The community, though, has made some recent strides. As the Journal-World has reported, Douglas County is preparing to open a new behavioral health campus. The campus includes 10 one-bedroom apartments that will be operated by the Lawrence-Douglas County Housing Authority and will serve as permanent affordable and supportive housing for residents with behavioral health issues. A group housing facility, which will be operated by Bert Nash, will provide 12 beds of transitional housing, for between six and 12 months, for those recovering from behavioral health issues. The final piece of the project will be a crisis and recovery center that is expected to be completed before the end of 2021 and to be operating sometime in early 2022.

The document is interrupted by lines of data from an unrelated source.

-- ==== Sys2Proof/Machine/Dispatch.lean ====
section
/-! DEFINITION. One arm per command (R61). -/

namespace Sys2Proof.Machine

def exec (i : Instr) (s : State) : Host.Outcome State Fault Refusal :=
  match i with
  | .init => Sys2Proof.Machine.execInit s
  | .word w => Sys2Proof.Machine.execWord w s
  | .final => Sys2Proof.Machine.execFinal s
  | .reflect value bits => Sys2Proof.Machine.execReflect value bits s

end Sys2Proof.Machine
end

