-- ==== Sys2Proof/Tests/Slice0.lean ====
section
/-! SUPPORT. Tests from the spec's own vectors (`95_test_vectors.md`), the smoke test of well-formedness, and for every
statement with hypotheses a state and operands that meet them all. -/

namespace Sys2Proof.Tests
open Sys2Proof.Machine

/-- The spec's default `POLYNOMIAL`, on which the numeric vectors rest (R7). -/
def vectorPoly : Word := 0x04C11DB7

/-- A state `(OPEN, CRC)` of the V-X vectors, with an instance of the default `POLYNOMIAL`. -/
def st (isOpen : Bool) (crc : Option Word) : State :=
  { State.resetWith { polynomial := vectorPoly } with isOpen := isOpen, crc := crc }

/-- The next state, if there is one. -/
def nextOf : Host.Outcome State Fault Refusal → Option State
  | .next t => some t
  | .fault _ => none
  | .refused _ => none

/-- The reason of a refusal, if it is one. -/
def refusalOf : Host.Outcome State Fault Refusal → Option Refusal
  | .next _ => none
  | .fault _ => none
  | .refused r => some r

/-- What a V-X row shows: `OPEN`, `CRC`, and the queue. -/
def shown (o : Host.Outcome State Fault Refusal) : Option (Bool × Option Word × List Beat) :=
  (nextOf o).map (fun t => (t.isOpen, t.crc, t.rsp))

-- Well-formedness: its one check is the width of `bits` (R60); the reserved values pass (R64).

theorem test_wellFormed_refuses_bits_64 : (Instr.reflect 0 64).wellFormed = false := by decide
theorem test_wellFormed_reserved_bits : (Instr.reflect 0 63).wellFormed = true ∧ (Instr.reflect 0 0).wellFormed = true := by
  decide

-- Decoding: words from R68, V-X and P3, and each row's canonical form.

theorem test_decode_init : decode 0b00_111111_11111111111111111111111111111111#40 = .init := by decide
theorem test_decode_word : decode 0b01_010101_00000000000000000000000000010000#40 = .word 0x10 := by decide
theorem test_decode_final : decode 0b10_010101_00010010001101000101011001111000#40 = .final := by decide
theorem test_decode_reflect : decode 0b11_001000_00000000000000000000000110100101#40 = .reflect 0x1A5 8 := by decide
theorem test_canonical_refuses :
    canonicalWord 0x3FFFFFFFFF#40 = false ∧ canonicalWord 0x5500000010#40 = false ∧
    canonicalWord 0x9512345678#40 = false ∧ canonicalWord 0xE012345678#40 = true := by decide
theorem test_encode_canonical :
    encode .init = 0x0000000000#40 ∧ encode (.word 0xDEADBEEF) = 0x40DEADBEEF#40 ∧ encode .final = 0x8000000000#40 ∧
    encode (.reflect 0x16 5) = 0xC500000016#40 := by decide
theorem test_table_word : decodeTableWord 40 0x9512345678 = some .final ∧ decodeTableWord 48 0x10000000000 = none := by
  decide

-- The function layer: V-M, V-B, V-T1, V-T2, V-W, V-F, V-C, V-P.

theorem test_reflect_masks_input : reflect 0xFFFF1234 ⟨16, by decide⟩ = 0x00002C48 := by decide
theorem test_reflect_31 : reflect 0x80000001 ⟨31, by decide⟩ = 0x40000000 := by decide
theorem test_reflect_32 : reflect 0x12345678 Width.full = 0x1E6A2C48 := by decide +kernel
theorem test_bitstep_no_feedback : bitstep vectorPoly 0x12345678 false = 0x2468ACF0 := by decide
theorem test_bitstep_feedback : bitstep vectorPoly 0x87654321 false = 0x0A0B9BF5 := by decide
theorem test_foldWord_first_bit : foldWord vectorPoly 0xFFFFFFFF 0x00000001 = 0x61E2E066 := by decide +kernel
theorem test_foldWord_last_bit : foldWord vectorPoly 0 0x80000000 = 0x04C11DB7 := by decide +kernel
theorem test_finalize_reflects : finalize 0x00000001 = 0x7FFFFFFF := by decide +kernel
theorem test_finalize : finalize 0x61E2E066 = 0x99F8B879 := by decide +kernel
theorem test_calculateCrc_two_words :
    calculateCrc vectorPoly [0x00000001, 0x00000010] 2 = some 0xF9918868 := by decide +kernel
theorem test_calculateCrc_prefix :
    calculateCrc vectorPoly [0x00000001, 0x00000010, 0x00000000] 2 = some 0xF9918868 := by decide +kernel
theorem test_calculateCrc_too_long : calculateCrc vectorPoly [0x00000001] 2 = none := by decide +kernel
theorem test_calculateCrc_other_polynomial :
    calculateCrc 0x1EDC6F41 [0x00000001, 0x00000010] 2 = some 0x2C707E90 := by decide +kernel

-- The commands: V-X.

theorem test_init_abandons : shown (exec .init (st true (some 0x61E2E066))) = some (true, some 0xFFFFFFFF, []) := by decide
theorem test_word : shown (exec (.word 0x10) (st true (some 0x61E2E066))) = some (true, some 0xE9EE7660, []) := by
  decide +kernel
theorem test_word_refused : refusalOf (exec (.word 1) (st false none)) = some .wordOutsideCall := by decide
theorem test_final : shown (exec .final (st true (some 0xE9EE7660))) =
    some (false, none, [{ kind := .result, data := 0xF9918868 }]) := by decide +kernel
theorem test_final_refused : refusalOf (exec .final (st false none)) = some .finalOutsideCall := by decide
theorem test_reflect : shown (exec (.reflect 0xFFFF1234 16) (st true (some 0x61E2E066))) =
    some (true, some 0x61E2E066, [{ kind := .reflected, data := 0x00002C48 }]) := by decide +kernel
theorem test_reflect_33_one_beat : ((nextOf (exec (.reflect 5 33) (st false none))).map
    (fun t => (t.isOpen, t.crc, t.rsp.map (fun b => b.kind)))) = some (false, none, [.reflected]) := by decide
theorem test_beat_bits : beatBits { kind := .reflected, data := 0x1E6A2C48 } = 0x11E6A2C48#33 := by decide
theorem test_reset_mid_call : shown (handleEvent .reset { st true (some 0x61E2E066) with rsp := [⟨.reflected, 0x80⟩] }) =
    some (false, none, []) := by decide
theorem test_text : textOf (.reflect 0x12345678 32) = "REFLECT 0x12345678, 32".toList := by decide
theorem test_parse : parseLine "WORD 0xDEADBEEF    ; Block ID".toList = some (.word 0xDEADBEEF) := by decide +kernel
theorem test_parse_refuses_bits_64 : parseLine "REFLECT 0x00000000, 64".toList = none := by decide +kernel

-- Hypotheses met: one theorem for each statement that has some, at the ends of the ranges it names.

/-- A state in a call, the host about to do `es`. -/
def ready (es : List Event) : State := { st true (some 0x61E2E066) with inputs := es }

/-- The same with a beat in the queue. -/
def queued (es : List Event) : State := { ready es with rsp := [⟨.reflected, 0x80⟩] }

theorem test_hypotheses_OneTableRowAcceptsEachWord :
    ∃ r ∈ opcodeTable, r.accepts 0x7FFFFFFFFF#40 = true := ⟨_, .tail _ (.head _), by decide⟩
theorem test_hypotheses_DecodeOfEncodeIsIdentity :
    (Instr.reflect 0xFFFFFFFF 0).wellFormed = true ∧ (Instr.reflect 0xFFFFFFFF 63).wellFormed = true := by decide
theorem test_hypotheses_TextFormReadsBack :
    (Instr.reflect 0xFFFFFFFF 9).wellFormed = true ∧ (Instr.reflect 0xFFFFFFFF 10).wellFormed = true := by decide
theorem test_hypotheses_StepRunsTheAcceptedCommand :
    (ready [.command 0x8000000000#40]).inputs = .command 0x8000000000#40 :: [] ∧ 0xFFFFFFFFFF < 2 ^ 40 := by decide
theorem test_hypotheses_StepRunsTheHostsOtherEvents :
    (ready []).inputs = [] ∧
    ((queued [.take]).inputs = .take :: [] ∧ (queued [.take]).rsp = ⟨.reflected, 0x80⟩ :: []) ∧
    ((ready [.take]).inputs = .take :: [] ∧ (ready [.take]).rsp = []) ∧
    (queued [.reset]).inputs = .reset :: [] := by decide
theorem test_hypotheses_StepKeepsCrcValid :
    ∃ t, crcValid (ready [.command 0x8000000000#40]) = true ∧ step (ready [.command 0x8000000000#40]) = .next t :=
  ⟨_, by decide, rfl⟩
theorem test_hypotheses_NoStepChangesPolynomial : ∃ t, step (queued [.reset]) = .next t := ⟨_, rfl⟩
theorem test_hypotheses_InitOpensACall : ∃ t, exec .init (st false none) = .next t := ⟨_, rfl⟩
theorem test_hypotheses_WordFoldsInsideACallOnly :
    ((ready []).isOpen = true ∧ (ready []).crc = some 0x61E2E066) ∧ (st false none).isOpen = false := by decide
theorem test_hypotheses_FinalReturnsInsideACallOnly :
    ((ready []).isOpen = true ∧ (ready []).crc = some 0x61E2E066) ∧ (st false none).isOpen = false := by decide
theorem test_hypotheses_ReflectAnswersInEveryState :
    (∃ low high : Nat, (1 ≤ low ∧ low ≤ 32) ∧ (1 ≤ high ∧ high ≤ 32) ∧ low = 1 ∧ high = 32) ∧
    ∃ a b c : Nat, (a = 0 ∨ 33 ≤ a) ∧ (b = 0 ∨ 33 ≤ b) ∧ (c = 0 ∨ 33 ≤ c) ∧ a = 0 ∧ b = 33 ∧ c = 63 :=
  ⟨⟨1, 32, by decide⟩, 0, 33, 63, by decide⟩
theorem test_hypotheses_CommandsCompleteExactlyWhereLegal :
    crcValid (ready []) = true ∧ crcValid (st false none) = true := by decide
theorem test_hypotheses_ResponseBeats :
    (∃ t, exec .init (st false none) = .next t) ∧ (∃ t, exec .final (ready []) = .next t) ∧
    (∃ t, exec (.reflect 5 33) (ready []) = .next t) := ⟨⟨_, rfl⟩, ⟨_, rfl⟩, ⟨_, rfl⟩⟩
theorem test_hypotheses_RegisterWithinACall : [Instr.word 1, .reflect 0x16 5, .word 0x10].all insideCall = true := by
  decide
theorem test_hypotheses_CallReturnsCalculateCrc : [Instr.word 1, .reflect 0x16 5, .word 0x10].all insideCall = true := by
  decide
theorem test_hypotheses_EveryResultComesFromACall :
    ∃ t u, (st false none).isOpen = false ∧ execAll [.init, .word 1] (st false none) = .next t ∧ exec .final t = .next u :=
  ⟨_, _, rfl, rfl, rfl⟩
theorem test_hypotheses_ResultIndependentOfEarlierHistory :
    ∃ t₁ t₂, (st false none).config = (queued []).config ∧ [Instr.word 1].all insideCall = true ∧
      [Instr.reflect 5 8, .word 1].all insideCall = true ∧ wordsOf [.word 1] = wordsOf [.reflect 5 8, .word 1] ∧
      execAll (.init :: ([.word 1] ++ [.final])) (st false none) = .next t₁ ∧
      execAll (.init :: ([.reflect 5 8, .word 1] ++ [.final])) (queued []) = .next t₂ :=
  ⟨_, _, rfl, rfl, rfl, rfl, rfl, rfl⟩
theorem test_hypotheses_RunDependsOnAcceptedCommandsOnly :
    withoutReset [.command 0x0000000000#40, .take, .command 0x8000000000#40] = true ∧
    (∃ t, handleAll [.command 0x0000000000#40, .take, .command 0x8000000000#40] (queued []) = .next t) ∧
    withoutReset [.take, .command 0x8000000000#40] = true ∧
    handleAll [.take, .command 0x8000000000#40] (st false none) = .refused .finalOutsideCall :=
  ⟨by decide, ⟨_, rfl⟩, by decide, rfl⟩
theorem test_hypotheses_BracketedHostIsNeverRefused :
    (crcValid (st false none) = true ∧ bracketed (st false none).isOpen
      [.command 0x0000000000#40, .command 0x4000000001#40, .take, .command 0x8000000000#40, .reset] = true) ∧
    (crcValid (ready []) = true ∧ bracketed (ready []).isOpen [.command 0x8000000000#40] = true) := by decide
theorem test_hypotheses_ReflectMirrorsTheLowBits : 0 < 32 ∧ 31 < 32 := by decide
theorem test_hypotheses_LawsOfReflect :
    ∃ one : Width, one = ⟨1, by decide⟩ ∧ (1 : Word).toNat < 2 ^ one.val ∧ 0 < one.val ∧
      (0xFFFFFFFF : Word).toNat < 2 ^ Width.full.val ∧ 31 < Width.full.val := ⟨⟨1, by decide⟩, by decide⟩
theorem test_hypotheses_BitstepBitByBit : ∃ j k : Nat, (1 ≤ j ∧ j ≤ 31) ∧ (1 ≤ k ∧ k ≤ 31) ∧ j = 1 ∧ k = 31 :=
  ⟨1, 31, by decide⟩
theorem test_hypotheses_CalculateCrcReadsExactlyLength :
    2 ≤ [(0x00000001 : Word), 0x00000010].length ∧ [(0x00000001 : Word), 0x00000010].length < 3 := by decide
theorem test_hypotheses_ResultIsAffineOverXor :
    [(1 : Word), 2].length = [(0x10 : Word), 0x20].length ∧ [(0x10 : Word), 0x20].length = [(0xFFFFFFFF : Word), 0].length := by
  decide
/-- A ready serial unit that holds what `ready []` holds. -/
def serialUnit : SerialUnit :=
  { crc := 0x61E2E066, block := 0, bitCount := 0, isOpen := true, cmdReady := true, rsp := [] }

Faulk said that while those 22 beds would help the situation, those are long-term programs that don’t respond to immediate needs. He said the group housing facility would take 12 people in initially and over the year would probably serve about 30, which he noted would still leave approximately 200 people unhoused. In addition to those currently without permanent housing, Faulk noted that new people become homeless every year, and without addressing the root causes of poverty and others issues of need, that would continue to be the case.

Back at the Days Inn, once guests have been assigned a room for the night, a volunteer hands out bottled water, instant noodles, granola bars, apples and pudding cups from a row of plastic bins. Vicks, who estimated he’d been sleeping in a tent in the woods for about four months before the program began, said that having the hotel room to come to instead has been “awesome.” His dinner items now gathered in a plastic sack, Vicks calls Krehbiel over and thanks him, giving him a hug before going to his hotel room.

Once check-in is over, some volunteers will stay on site all night in case issues arise. Another shift of volunteers will arrive to wake up the approximately 100 guests at 7 a.m. to get them checked out, at least until 6 p.m., when the line to get in from the cold will form again.

For Krehbiel and the other volunteers, there has not been one day since the shelter at Days Inn opened on Dec. 23 that nightly temperatures were above 40 degrees, which would have allowed the program to skip a night. For them, the cycle of check-ins and check-outs covered the Christmas and New Year’s holidays, and will continue until the emergency winter shelter closes for the season. But when temperatures fall again next winter, Krehbiel said his hope is that there will have been systemic change.

“Ultimately, the answer is not to just do this over and over and over again, if you will, slap a Band-Aid on the homelessness problem when winter comes to Lawrence, Kansas,” Krehbiel said. “And we don’t have to. Many communities, even communities much larger than ours, have ended homelessness.”